Extracted entries –
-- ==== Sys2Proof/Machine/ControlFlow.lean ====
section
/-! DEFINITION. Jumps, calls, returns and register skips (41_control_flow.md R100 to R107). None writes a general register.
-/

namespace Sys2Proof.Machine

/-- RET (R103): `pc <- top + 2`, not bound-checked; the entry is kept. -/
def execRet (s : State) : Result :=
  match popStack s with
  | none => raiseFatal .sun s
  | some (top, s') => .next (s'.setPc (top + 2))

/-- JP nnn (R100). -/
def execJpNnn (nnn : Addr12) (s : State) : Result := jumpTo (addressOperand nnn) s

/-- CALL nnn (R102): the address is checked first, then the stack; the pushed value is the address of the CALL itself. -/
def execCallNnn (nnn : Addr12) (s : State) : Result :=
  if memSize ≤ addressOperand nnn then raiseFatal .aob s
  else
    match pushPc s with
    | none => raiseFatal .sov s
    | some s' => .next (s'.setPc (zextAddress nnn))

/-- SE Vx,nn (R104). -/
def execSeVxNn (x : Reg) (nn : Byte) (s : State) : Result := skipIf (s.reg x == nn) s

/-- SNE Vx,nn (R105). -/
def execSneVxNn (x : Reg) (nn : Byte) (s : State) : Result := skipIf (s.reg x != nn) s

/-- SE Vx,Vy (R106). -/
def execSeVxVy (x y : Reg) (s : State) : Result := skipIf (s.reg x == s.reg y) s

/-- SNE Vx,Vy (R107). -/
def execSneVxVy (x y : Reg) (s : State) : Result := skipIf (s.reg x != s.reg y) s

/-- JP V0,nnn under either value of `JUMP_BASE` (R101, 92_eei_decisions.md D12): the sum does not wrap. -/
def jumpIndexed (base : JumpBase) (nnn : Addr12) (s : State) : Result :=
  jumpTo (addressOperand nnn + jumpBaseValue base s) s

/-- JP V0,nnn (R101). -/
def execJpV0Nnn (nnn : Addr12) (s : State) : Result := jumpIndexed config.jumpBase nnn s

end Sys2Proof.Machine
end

Try it – Repeat the records above exactly, from the first line to the last.

Expected answer –
-- ==== Sys2Proof/Machine/ControlFlow.lean ====
section
/-! DEFINITION. Jumps, calls, returns and register skips (41_control_flow.md R100 to R107). None writes a general register.
-/

namespace Sys2Proof.Machine

/-- RET (R103): `pc <- top + 2`, not bound-checked; the entry is kept. -/
def execRet (s : State) : Result :=
  match popStack s with
  | none => raiseFatal .sun s
  | some (top, s') => .next (s'.setPc (top + 2))

/-- JP nnn (R100). -/
def execJpNnn (nnn : Addr12) (s : State) : Result := jumpTo (addressOperand nnn) s

/-- CALL nnn (R102): the address is checked first, then the stack; the pushed value is the address of the CALL itself. -/
def execCallNnn (nnn : Addr12) (s : State) : Result :=
  if memSize ≤ addressOperand nnn then raiseFatal .aob s
  else
    match pushPc s with
    | none => raiseFatal .sov s
    | some s' => .next (s'.setPc (zextAddress nnn))

/-- SE Vx,nn (R104). -/
def execSeVxNn (x : Reg) (nn : Byte) (s : State) : Result := skipIf (s.reg x == nn) s

/-- SNE Vx,nn (R105). -/
def execSneVxNn (x : Reg) (nn : Byte) (s : State) : Result := skipIf (s.reg x != nn) s

/-- SE Vx,Vy (R106). -/
def execSeVxVy (x y : Reg) (s : State) : Result := skipIf (s.reg x == s.reg y) s

/-- SNE Vx,Vy (R107). -/
def execSneVxVy (x y : Reg) (s : State) : Result := skipIf (s.reg x != s.reg y) s

/-- JP V0,nnn under either value of `JUMP_BASE` (R101, 92_eei_decisions.md D12): the sum does not wrap. -/
def jumpIndexed (base : JumpBase) (nnn : Addr12) (s : State) : Result :=
  jumpTo (addressOperand nnn + jumpBaseValue base s) s

/-- JP V0,nnn (R101). -/
def execJpV0Nnn (nnn : Addr12) (s : State) : Result := jumpIndexed config.jumpBase nnn s

end Sys2Proof.Machine
end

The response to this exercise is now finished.